━━ Given records

theorem codeOf_append_of_known {added : List (List Byte)} {u v : List Byte} (h : Reference.known added u = true) :
    Reference.codeOf (added ++ [v]) u = Reference.codeOf added u := by
  unfold Reference.codeOf
  split
  · rfl
  · rename_i hu
    have : u ∈ added := by
      rcases Bool.or_eq_true _ _ ▸ h with h | h
      · exact absurd (List.length_eq_one_iff.1 (by simpa using h)) fun ⟨b, hb⟩ => hu b hb
      · simpa using h
    rw [List.idxOf_append_of_mem this]

/-- An emission with its insertion. -/
theorem encoderHolds_insert {r : LzweRegs} {added : List (List Byte)} {w : List Byte} {c : Byte}
    (h : EncoderHolds r added w) (hn : Reference.known added (w ++ [c]) = false) :
    w ≠ [] ∧ lzweEmit r = r.out ++ [Reference.codeOf added w] ∧
    EncoderHolds { dict := r.dict ++ [(r.w ++ [c], r.next)], next := r.next + 1, w := [c], out := lzweEmit r }
      (added ++ [w ++ [c]]) [c] := by
  have hw : w ≠ [] := by rintro rfl; simp [Reference.known] at hn
  have hk := h.key hw
  refine ⟨hw, by simp [lzweEmit, h.dict, h.str, hw, hk], ?_⟩
  have hlen : 2 ≤ (w ++ [c]).length := by
    cases w with
    | nil => exact absurd rfl hw
    | cons => simp
  have hmem : w ++ [c] ∉ added := by
    intro hm; simp [Reference.known, hm] at hn
  refine ⟨rfl, by simp [h.next]; omega, fun u => ?_, ?_, fun _ => by simp [Reference.known]⟩
  · simp only [dictCode_append, h.dict, h.str, dictCode]
    by_cases hu : u = []
    · subst hu; simp [hw]
    · by_cases hku : Reference.known added u = true
      · have : Reference.known (added ++ [w ++ [c]]) u = true := by
          simp only [Reference.known, Bool.or_eq_true, List.contains_append] at hku ⊢
          exact hku.imp_right .inl
        simp only [ne_eq, hu, not_false_eq_true, hku, and_self, if_true, this]
        rw [codeOf_append_of_known hku]
      · by_cases he : w ++ [c] = u
        · subst he
          have h1 : Reference.known (added ++ [w ++ [c]]) (w ++ [c]) = true := by simp [Reference.known]
          have h2 : Reference.codeOf (added ++ [w ++ [c]]) (w ++ [c]) = r.next := by
            unfold Reference.codeOf
            split
            · rename_i b hb; rw [hb] at hlen; simp at hlen
            · rw [List.idxOf_append_of_notMem hmem]; simp [h.next]
          simp [hku, h1, h2]
        · have : Reference.known (added ++ [w ++ [c]]) u = false := by
            simp only [Reference.known, Bool.or_eq_true, not_or, Bool.not_eq_true] at hku
            simp only [Reference.known, List.contains_append, hku.1, hku.2, Bool.false_or]
            simpa using Ne.symm he
          simp [hku, this, he]
  · intro u hu
    rcases List.mem_append.1 hu with hu | hu
    · exact h.long u hu
    · rw [List.mem_singleton.1 hu]; exact hlen

/-- An extension of the match. -/
theorem encoderHolds_extend {r : LzweRegs} {added : List (List Byte)} {w : List Byte} {c : Byte}
    (h : EncoderHolds r added w) (hn : Reference.known added (w ++ [c]) = true) :
    EncoderHolds { r with w := r.w ++ [c] } added (w ++ [c]) :=
  ⟨by simp [h.str], h.next, h.dict, h.long, fun _ => hn⟩

/-- One byte of `LZWE`, by the reference. -/
theorem lzweByte_of_holds {p : Params} {i : Nat} {c : Byte} {r : LzweRegs} {added : List (List Byte)} {w : List Byte}
    (h : EncoderHolds r added w) :
    lzweByte p i c r =
      if Reference.known added (w ++ [c]) then .ok { r with w := r.w ++ [c] }
      else if r.out.length = p.codeCap then .error ⟨.outOverflow, i⟩
      else if r.next = 2 ^ p.codeW then .error ⟨.dictFull, i⟩
      else .ok { dict := r.dict ++ [(r.w ++ [c], r.next)], next := r.next + 1, w := [c], out := lzweEmit r } := by
  simp only [lzweByte, h.dict, h.str]
  cases Reference.known added (w ++ [c]) <;> simp

/-- The loop of `LZWE` while its output fits: the codes so far, the strings added, and the current string are the
reference's; what is left to encode goes on from there. -/
theorem lzweLoop_ok {p : Params} {r : LzweRegs} {added : List (List Byte)} {w : List Byte} {bs : List Byte} (i : Nat)
    (h : EncoderHolds r added w) (hcap : r.out.length + (Reference.encodeFrom added w bs).length ≤ p.codeCap + 1)
    (hdict : r.next + ((Reference.encodeFrom added w bs).length - 1) ≤ 2 ^ p.codeW) :
    ∃ q added' w', forEach (lzweByte p) i bs r = .ok q ∧ EncoderHolds q added' w' ∧
      (∀ ys, Reference.encodeFrom added w (bs ++ ys) = q.out.drop r.out.length ++ Reference.encodeFrom added' w' ys) ∧
      q.out = r.out ++ q.out.drop r.out.length ∧ q.next = r.next + (q.out.length - r.out.length) ∧
      (w' = [] → w = [] ∧ bs = []) := by
  induction bs generalizing i r added w with
  | nil => exact ⟨r, added, w, rfl, h, by simp, by simp, by simp, fun h => ⟨h, rfl⟩⟩
  | cons c cs ih =>
    rw [forEach_cons, lzweByte_of_holds h]
    simp only [List.cons_append]
    simp only [Reference.encodeFrom] at hcap hdict ⊢
    cases hk : Reference.known added (w ++ [c]) with
    | true =>
      simp only [hk, if_true] at hcap hdict ⊢
      obtain ⟨q, a', w', h1, h2, h3, h4, h5, h6⟩ := ih (i + 1) (encoderHolds_extend h hk) hcap hdict
      exact ⟨q, a', w', h1, h2, h3, h4, h5, fun hw => by simpa using (h6 hw).1⟩
    | false =>
      obtain ⟨hw, hemit, hins⟩ := encoderHolds_insert h hk
      have hpos : 1 ≤ (Reference.encodeFrom (added ++ [w ++ [c]]) [c] cs).length := by
        have : ∀ (cs : List Byte) (a : List (List Byte)) (w : List Byte), w ≠ [] →
            1 ≤ (Reference.encodeFrom a w cs).length := by
          intro cs
          induction cs with
          | nil => intro a w hw; simp [Reference.encodeFrom, hw]
          | cons d ds ih => intro a w hw; rw [Reference.encodeFrom]; split
                            · exact ih _ _ (by simp)
                            · simp
        exact this cs _ _ (by simp)
      simp only [hk, Bool.false_eq_true, if_false, List.length_cons] at hcap hdict ⊢
      rw [if_neg (by omega), if_neg (by omega)]
      simp only
      have hl : (lzweEmit r).length = r.out.length + 1 := by rw [hemit]; simp
      obtain ⟨q, a', w', h1, h2, h3, h4, h5, h6⟩ := ih (i + 1) hins
        (by simp only [hl]; omega) (by simp only; omega)
      simp only [hl] at h3 h4 h5
      have hq : r.out.length < q.out.length := by
        rw [h4, List.length_append, hl]; omega
      have hd : q.out.drop r.out.length = Reference.codeOf added w :: q.out.drop (r.out.length + 1) := by
        conv_lhs => rw [h4, hemit, List.append_assoc, List.drop_append_of_le_length (by simp)]
        simp
      refine ⟨q, a', w', h1, h2, ?_, ?_, ?_, fun hw' => absurd (h6 hw').1 (by simp)⟩
      · intro ys; rw [hd, h3]; rfl
      · rw [hd]; conv_lhs => rw [h4, hemit]
        simp
      · rw [h5]; omega

/-- The run of `LZWE` on a text whose codes fit. -/
theorem lzweRun_ok {p : Params} {bs : List Byte} (hcap : (Reference.lzwEncode bs).length ≤ p.codeCap)
    (hdict : 256 + ((Reference.lzwEncode bs).length - 1) ≤ 2 ^ p.codeW) :
    ∃ r, lzweRun p bs = .ok r ∧ r.out = Reference.lzwEncode bs ∧
      r.next = 256 + ((Reference.lzwEncode bs).length - 1) := by
  obtain ⟨q, a', w', h1, h2, h3, h4, h5, h6⟩ := lzweLoop_ok (p := p) (bs := bs) 0 encoderHolds_start
    (by simpa [lzweStart, Reference.lzwEncode] using Nat.le_succ_of_le hcap)
    (by simpa [lzweStart, Reference.lzwEncode] using hdict)
  simp only [lzweStart, List.length_nil, List.drop_zero, Nat.sub_zero] at h3 h5
  replace h3 : Reference.lzwEncode bs = q.out ++ Reference.encodeFrom a' w' [] := by
    simpa [Reference.lzwEncode] using h3 []
  simp only [lzweRun, h1, lzweFlush, h2.str]
  by_cases hw : w' = []
  · subst hw
    obtain ⟨-, rfl⟩ := h6 rfl
    refine ⟨q, by simp, ?_, ?_⟩
    · rw [h3]; simp [Reference.encodeFrom]
    · rw [h5, h3]; simp [Reference.encodeFrom]
      simp [Reference.lzwEncode, Reference.encodeFrom] at h3; rw [h3]; simp
  · have hemit : lzweEmit q = q.out ++ [Reference.codeOf a' w'] := by
      simp [lzweEmit, h2.dict, h2.str, hw, h2.key hw]
    rw [Reference.encodeFrom, if_neg hw] at h3
    have hlen : (Reference.lzwEncode bs).length = q.out.length + 1 := by rw [h3]; simp
    rw [if_neg hw, if_neg (by omega)]
    refine ⟨_, rfl, ?_, ?_⟩
    · rw [h3]; exact hemit
    · simp only [h5]; omega

/-- A completed run of `LZWE`: the codes of the text fit. -/
theorem lzweRun_ok_inv {p : Params} {bs : List Byte} {r : LzweRegs} (hcw : 8 ≤ p.codeW) (h : lzweRun p bs = .ok r) :
    (Reference.lzwEncode bs).length ≤ p.codeCap ∧ 256 + ((Reference.lzwEncode bs).length - 1) ≤ 2 ^ p.codeW := by
  have h256 : 256 ≤ 2 ^ p.codeW := by
    calc 256 = 2 ^ 8 := rfl
      _ ≤ _ := Nat.pow_le_pow_right (by omega) hcw
  obtain ⟨q, hq, hfl⟩ := lzweRun_ok_cases h
  have key : ∀ (bs : List Byte) (i : Nat) (r q : LzweRegs) (a : List (List Byte)) (w : List Byte), EncoderHolds r a w → r.out.length ≤ p.codeCap → r.next ≤ 2 ^ p.codeW → forEach (lzweByte p) i bs r = .ok q →
      ∃ a' w', EncoderHolds q a' w' ∧ q.out.length ≤ p.codeCap ∧ q.next ≤ 2 ^ p.codeW ∧ q.next = r.next + (q.out.length - r.out.length) ∧ r.out.length ≤ q.out.length ∧
        (Reference.encodeFrom a w bs).length = q.out.length - r.out.length + (Reference.encodeFrom a' w' []).length := by
    intro bs
    induction bs with
    | nil => intro i r q a w h h1 h2 h3; cases h3; exact ⟨a, w, h, h1, h2, by simp, by simp, by simp⟩
    | cons c cs ih =>
      intro i r q a w h h1 h2 h3
      rw [forEach_cons, lzweByte_of_holds h] at h3
      rw [Reference.encodeFrom]
      by_cases hk : Reference.known a (w ++ [c]) = true
      · rw [if_pos hk] at h3 ⊢
        exact ih _ { r with w := r.w ++ [c] } q a (w ++ [c]) (encoderHolds_extend h hk) h1 h2 h3
      · rw [if_neg hk] at h3 ⊢
        rw [Bool.not_eq_true] at hk
        obtain ⟨hw, hemit, hins⟩ := encoderHolds_insert h hk
        by_cases ho : r.out.length = p.codeCap
        · rw [if_pos ho] at h3; cases h3
        rw [if_neg ho] at h3
        by_cases hn : r.next = 2 ^ p.codeW
        · rw [if_pos hn] at h3; cases h3
        rw [if_neg hn] at h3
        have hl : (lzweEmit r).length = r.out.length + 1 := by simp [hemit]
        obtain ⟨a', w', g1, g2, g3, g4, g5, g6⟩ := ih _ _ q _ _ hins (by simp only [hl]; omega) (by simp only; omega) h3
        simp only [hl] at g4 g5 g6
        refine ⟨a', w', g1, g2, g3, by omega, by omega, ?_⟩
        rw [List.length_cons, g6]; omega
  obtain ⟨a', w', g1, g2, g3, g4, g5, g6⟩ := key bs 0 _ q _ _ encoderHolds_start (by simp [lzweStart]) (by simpa [lzweStart] using h256) hq
  simp [lzweStart] at g4 g5 g6
  rw [Reference.lzwEncode, g6, Reference.encodeFrom]
  rcases lzweFlush_ok_cases hfl with ⟨hw, _⟩ | ⟨hw, ho, _⟩
  · rw [g1.str] at hw; subst hw; simp; omega
  · rw [g1.str] at hw; simp [hw]; omega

━━━━

*Task to carry out*: Within the data above, the span starting at the line containing "List.contains_append] at hku ⊢" and ending at the line containing "simp at hlen" is to be retyped exactly, with no other lines.

*Task response*:
          simp only [Reference.known, Bool.or_eq_true, List.contains_append] at hku ⊢
          exact hku.imp_right .inl
        simp only [ne_eq, hu, not_false_eq_true, hku, and_self, if_true, this]
        rw [codeOf_append_of_known hku]
      · by_cases he : w ++ [c] = u
        · subst he
          have h1 : Reference.known (added ++ [w ++ [c]]) (w ++ [c]) = true := by simp [Reference.known]
          have h2 : Reference.codeOf (added ++ [w ++ [c]]) (w ++ [c]) = r.next := by
            unfold Reference.codeOf
            split
            · rename_i b hb; rw [hb] at hlen; simp at hlen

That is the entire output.